> What is needed:
Write each of the records out again exactly.

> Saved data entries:
-- ==== Sys2Proof/Safety.lean ====
section
/-! DEFINITION. The terms that statements about the UQ84 are made in: requests that are answered, what an answer leaves
alone, what a halt and a cycle start are, and the invariants of its blocks. -/

namespace Sys2Proof.Machine

/-! ## Requests and replies -/

/-- A notice without the marks that sending it sets. -/
def Notice.unmarked (n : Notice) : Notice := { n with sent := false, shown := false, timer := none }

/-- A state without what taking a request and sending frames touches: the waiting frame, the outbox, the transmitter,
the reply cache, the marks of notices, and the model's counter of choices. -/
def State.quiet (s : State) : State :=
  { s with
    link := { s.link with waiting := none, outbox := [], tx := .idle }
    session := { s.session with cache := [] }
    notices := { s.notices with entries := s.notices.entries.map Notice.unmarked }
    choices := 0 }

/-- Two states are the same but for the traffic of replies. -/
def State.agrees (t u : State) : Prop := t.quiet = u.quiet

/-- No frame waits but, at most, the request's own, which taking the waiting frame finds there (R140, R147). -/
def State.admits (s : State) (code : Nat) (q : Req) : Prop :=
  s.link.waiting = none ∨ s.link.waiting = some (requestFrame code q)

/-- A request with a code can be taken and examined: the part is live, start-up COMPLETE, the session OPEN, the intake
TAKING with room in the outbox (R147), no other frame waiting (R140), and no cached reply to it (R150). -/
def State.ready (s : State) (code : Nat) (q : Req) : Prop :=
  s.live = true ∧ s.startup.stage = .complete ∧ s.session.isOpen = true ∧ s.canTake = true ∧ s.admits code q ∧
    s.cachedReply code q = none

/-- A reply waits in the outbox, or its frame is being sent (R141, R142). -/
def State.replied (t : State) (r : Reply) : Prop :=
  r ∈ t.link.outbox ∨ t.link.tx = .sending (.reply r.code r.status) (frameOf r.body)

/-- A request's command answers a next state that agrees with `u`, and its one reply carries a status and a payload;
no frame waits any more (R147, R149). -/
def Answers (c : Instr) (s : State) (code : Nat) (q : Req) (u : State) (status : Status) (payload : List Byte) : Prop :=
  ∃ t, exec c s = .next t ∧ t.agrees u ∧ t.replied (replyTo code q status payload) ∧ t.link.waiting = none

/-- What no request but HELLO, GOODBYE, RESTART and COUNTERS_CLEAR changes of the link and the session: the rate, the
assembler, the counters, the session's parameters, its timer and the intake; nor the queue of commands. -/
def LinkKept (s t : State) : Prop :=
  t.link.rate = s.link.rate ∧ t.link.asm = s.link.asm ∧ t.link.counters = s.link.counters ∧
  ({ t.session with cache := [] } : Session) = { s.session with cache := [] } ∧ t.pending = s.pending

/-- CHARACTER_RECEIVED of each of some bytes in turn leads from one state to another, with the check of the frame that they
complete last (R136, R138). -/
def FedTo : List Byte → State → State → Prop
  | [], s, t =>
    (s.link.asm.complete = false → t = s) ∧
      (s.link.asm.complete = true → exec (.frameReceived s.link.asm.held) s = .next t)
  | b :: rest, s, t => ∃ u, exec (.characterReceived b false) s = .next u ∧ FedTo rest u t

/-! ## Notices -/

/-- A notice queue is another but for the marks that sending sets: sent, shown and the resend timers. -/
def Notices.like (q' q : Notices) : Prop :=
  q'.entries.map Notice.unmarked = q.entries.map Notice.unmarked ∧ q'.next = q.next ∧ q'.resend = q.resend

/-- The number that a queue issues next (R160): the first from `next` on, round from 65,535 to 1, that no entry
carries. -/
def Notices.issues (q : Notices) (number : Nat) : Prop :=
  ∃ skipped, number = (q.next - 1 + skipped) % 65535 + 1 ∧ (∀ n ∈ q.entries, n.number ≠ number) ∧
    ∀ j, j < skipped → ∃ n ∈ q.entries, n.number = (q.next - 1 + j) % 65535 + 1

/-- An entry has been created in a queue, last, with a fresh number; a merging one and NOTICE_LOSS have it for their
origin (R159, R161 to R163). -/
def Notices.gained (q q' : Notices) (content : Content) (merges : Bool) : Prop :=
  ∃ k, q.issues k ∧
    q' =
      { q with
        entries := q.entries ++ [⟨k, content, 1, if merges = true then k else 0, false, false, none⟩]
        next := k % 65535 + 1 }

/-- An occurrence has merged into an entry of a queue (R161): in its place, unsent, the count one higher, renumbered if its
number had been shown. -/
def Notices.merged (before : List Notice) (n : Notice) (after : List Notice) (q q' : Notices) (content : Content) : Prop :=
  (n.shown = false →
    q' =
      { q with
        entries := before ++ { n with content := content, count := min 65535 (n.count + 1), sent := false } :: after }) ∧
  (n.shown = true →
    ∃ k, q.issues k ∧
      q' =
        { q with
          entries :=
            before ++
              { n with
                number := k, content := content, count := min 65535 (n.count + 1), sent := false, shown := false } ::
                after
          next := k % 65535 + 1 })

/-! ## Timeline edges (R52 to R57) -/

/-- From `s`, an edge has been taken in `t` (R52 to R57, R60, R62), by the tests of R53 in their order. An edge that the
divider leaves out, or the end of a gated pulse, is skipped; the end of a suppressed pulse is suppressed; a gate not met
counts as gated off; a HELD channel as suppressed; otherwise the edge is applied, INACTIVE whatever its change under STOP.
Other channels, and all else, stay as they are. A mark and a pulse in progress are known by entry id and occurrence
(R57; entry 46). -/
def State.edgeTaken (s : State) (e : TEdge) (t : State) : Prop :=
  let c := s.channels.get e.channel
  let n := s.timeline.tallies.get e.channel
  let id : PulseId := ⟨e.entry, e.occurrence⟩
  let divided := ∃ v, e.every = some v ∧ s.seq.cycle.toNat % v.divider ≠ v.remainder
  let gateMet := ∀ g, e.gate = some g → (s.filters.inputs.get g.input).level = g.level
  let mark := s.timeline.marks.lookup id
  let passes := (e.role ≠ .pulseEnd ∧ gateMet) ∨ (e.role = .pulseEnd ∧ mark = none)
  let result (c' : Channel) (n' : ChannelTally) (p' : Option PulseId) (marks' : List (PulseId × Mark)) : Prop :=
    t =
      { s with
        channels := s.channels.set e.channel c'
        timeline :=
          { s.timeline with
            next := s.timeline.next + 1, pulses := s.timeline.pulses.set e.channel p', marks := marks'
            tallies := s.timeline.tallies.set e.channel n' } }
  let pulse := s.timeline.pulses.get e.channel
  let ended := if e.role = .pulseEnd ∧ pulse = some id then none else pulse
  let marked (m : Mark) := if e.role = .pulseStart then (id, m) :: s.timeline.marks else s.timeline.marks
  ((divided ∨ e.role = .pulseEnd ∧ mark = some .gated) → result c n pulse s.timeline.marks) ∧
  (¬ divided → e.role = .pulseEnd → mark = some .suppressed →
    result c { n with suppressed := bump n.suppressed } ended s.timeline.marks) ∧
  (¬ divided → e.role ≠ .pulseEnd → ¬ gateMet →
    result c { n with gatedOff := bump n.gatedOff } pulse (marked .gated)) ∧
  (¬ divided → passes → c.hold = .held →
    result c { n with suppressed := bump n.suppressed } ended (marked .suppressed)) ∧
  (¬ divided → passes → c.hold = .free →
    result
      { c with
        level :=
          if s.filters.stop.level = .low then .inactive
          else
            match e.change with
            | .toActive => .active
            | .toInactive => .inactive
            | .flip => if c.level = .active then .inactive else .active }
      { n with applied := bump n.applied } (if e.role = .pulseStart then some id else ended) s.timeline.marks)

> Exercise answer:
-- ==== Sys2Proof/Safety.lean ====
section
/-! DEFINITION. The terms that statements about the UQ84 are made in: requests that are answered, what an answer leaves
alone, what a halt and a cycle start are, and the invariants of its blocks. -/

namespace Sys2Proof.Machine

/-! ## Requests and replies -/

/-- A notice without the marks that sending it sets. -/
def Notice.unmarked (n : Notice) : Notice := { n with sent := false, shown := false, timer := none }

/-- A state without what taking a request and sending frames touches: the waiting frame, the outbox, the transmitter,
the reply cache, the marks of notices, and the model's counter of choices. -/
def State.quiet (s : State) : State :=
  { s with
    link := { s.link with waiting := none, outbox := [], tx := .idle }
    session := { s.session with cache := [] }
    notices := { s.notices with entries := s.notices.entries.map Notice.unmarked }
    choices := 0 }

/-- Two states are the same but for the traffic of replies. -/
def State.agrees (t u : State) : Prop := t.quiet = u.quiet

/-- No frame waits but, at most, the request's own, which taking the waiting frame finds there (R140, R147). -/
def State.admits (s : State) (code : Nat) (q : Req) : Prop :=
  s.link.waiting = none ∨ s.link.waiting = some (requestFrame code q)

/-- A request with a code can be taken and examined: the part is live, start-up COMPLETE, the session OPEN, the intake
TAKING with room in the outbox (R147), no other frame waiting (R140), and no cached reply to it (R150). -/
def State.ready (s : State) (code : Nat) (q : Req) : Prop :=
  s.live = true ∧ s.startup.stage = .complete ∧ s.session.isOpen = true ∧ s.canTake = true ∧ s.admits code q ∧
    s.cachedReply code q = none

/-- A reply waits in the outbox, or its frame is being sent (R141, R142). -/
def State.replied (t : State) (r : Reply) : Prop :=
  r ∈ t.link.outbox ∨ t.link.tx = .sending (.reply r.code r.status) (frameOf r.body)

/-- A request's command answers a next state that agrees with `u`, and its one reply carries a status and a payload;
no frame waits any more (R147, R149). -/
def Answers (c : Instr) (s : State) (code : Nat) (q : Req) (u : State) (status : Status) (payload : List Byte) : Prop :=
  ∃ t, exec c s = .next t ∧ t.agrees u ∧ t.replied (replyTo code q status payload) ∧ t.link.waiting = none

/-- What no request but HELLO, GOODBYE, RESTART and COUNTERS_CLEAR changes of the link and the session: the rate, the
assembler, the counters, the session's parameters, its timer and the intake; nor the queue of commands. -/
def LinkKept (s t : State) : Prop :=
  t.link.rate = s.link.rate ∧ t.link.asm = s.link.asm ∧ t.link.counters = s.link.counters ∧
  ({ t.session with cache := [] } : Session) = { s.session with cache := [] } ∧ t.pending = s.pending

/-- CHARACTER_RECEIVED of each of some bytes in turn leads from one state to another, with the check of the frame that they
complete last (R136, R138). -/
def FedTo : List Byte → State → State → Prop
  | [], s, t =>
    (s.link.asm.complete = false → t = s) ∧
      (s.link.asm.complete = true → exec (.frameReceived s.link.asm.held) s = .next t)
  | b :: rest, s, t => ∃ u, exec (.characterReceived b false) s = .next u ∧ FedTo rest u t

/-! ## Notices -/

/-- A notice queue is another but for the marks that sending sets: sent, shown and the resend timers. -/
def Notices.like (q' q : Notices) : Prop :=
  q'.entries.map Notice.unmarked = q.entries.map Notice.unmarked ∧ q'.next = q.next ∧ q'.resend = q.resend

/-- The number that a queue issues next (R160): the first from `next` on, round from 65,535 to 1, that no entry
carries. -/
def Notices.issues (q : Notices) (number : Nat) : Prop :=
  ∃ skipped, number = (q.next - 1 + skipped) % 65535 + 1 ∧ (∀ n ∈ q.entries, n.number ≠ number) ∧
    ∀ j, j < skipped → ∃ n ∈ q.entries, n.number = (q.next - 1 + j) % 65535 + 1

/-- An entry has been created in a queue, last, with a fresh number; a merging one and NOTICE_LOSS have it for their
origin (R159, R161 to R163). -/
def Notices.gained (q q' : Notices) (content : Content) (merges : Bool) : Prop :=
  ∃ k, q.issues k ∧
    q' =
      { q with
        entries := q.entries ++ [⟨k, content, 1, if merges = true then k else 0, false, false, none⟩]
        next := k % 65535 + 1 }

/-- An occurrence has merged into an entry of a queue (R161): in its place, unsent, the count one higher, renumbered if its
number had been shown. -/
def Notices.merged (before : List Notice) (n : Notice) (after : List Notice) (q q' : Notices) (content : Content) : Prop :=
  (n.shown = false →
    q' =
      { q with
        entries := before ++ { n with content := content, count := min 65535 (n.count + 1), sent := false } :: after }) ∧
  (n.shown = true →
    ∃ k, q.issues k ∧
      q' =
        { q with
          entries :=
            before ++
              { n with
                number := k, content := content, count := min 65535 (n.count + 1), sent := false, shown := false } ::
                after
          next := k % 65535 + 1 })

/-! ## Timeline edges (R52 to R57) -/

/-- From `s`, an edge has been taken in `t` (R52 to R57, R60, R62), by the tests of R53 in their order. An edge that the
divider leaves out, or the end of a gated pulse, is skipped; the end of a suppressed pulse is suppressed; a gate not met
counts as gated off; a HELD channel as suppressed; otherwise the edge is applied, INACTIVE whatever its change under STOP.
Other channels, and all else, stay as they are. A mark and a pulse in progress are known by entry id and occurrence
(R57; entry 46). -/
def State.edgeTaken (s : State) (e : TEdge) (t : State) : Prop :=
  let c := s.channels.get e.channel
  let n := s.timeline.tallies.get e.channel
  let id : PulseId := ⟨e.entry, e.occurrence⟩
  let divided := ∃ v, e.every = some v ∧ s.seq.cycle.toNat % v.divider ≠ v.remainder
  let gateMet := ∀ g, e.gate = some g → (s.filters.inputs.get g.input).level = g.level
  let mark := s.timeline.marks.lookup id
  let passes := (e.role ≠ .pulseEnd ∧ gateMet) ∨ (e.role = .pulseEnd ∧ mark = none)
  let result (c' : Channel) (n' : ChannelTally) (p' : Option PulseId) (marks' : List (PulseId × Mark)) : Prop :=
    t =
      { s with
        channels := s.channels.set e.channel c'
        timeline :=
          { s.timeline with
            next := s.timeline.next + 1, pulses := s.timeline.pulses.set e.channel p', marks := marks'
            tallies := s.timeline.tallies.set e.channel n' } }
  let pulse := s.timeline.pulses.get e.channel
  let ended := if e.role = .pulseEnd ∧ pulse = some id then none else pulse
  let marked (m : Mark) := if e.role = .pulseStart then (id, m) :: s.timeline.marks else s.timeline.marks
  ((divided ∨ e.role = .pulseEnd ∧ mark = some .gated) → result c n pulse s.timeline.marks) ∧
  (¬ divided → e.role = .pulseEnd → mark = some .suppressed →
    result c { n with suppressed := bump n.suppressed } ended s.timeline.marks) ∧
  (¬ divided → e.role ≠ .pulseEnd → ¬ gateMet →
    result c { n with gatedOff := bump n.gatedOff } pulse (marked .gated)) ∧
  (¬ divided → passes → c.hold = .held →
    result c { n with suppressed := bump n.suppressed } ended (marked .suppressed)) ∧
  (¬ divided → passes → c.hold = .free →
    result
      { c with
        level :=
          if s.filters.stop.level = .low then .inactive
          else
            match e.change with
            | .toActive => .active
            | .toInactive => .inactive
            | .flip => if c.level = .active then .inactive else .active }
      { n with applied := bump n.applied } (if e.role = .pulseStart then some id else ended) s.timeline.marks)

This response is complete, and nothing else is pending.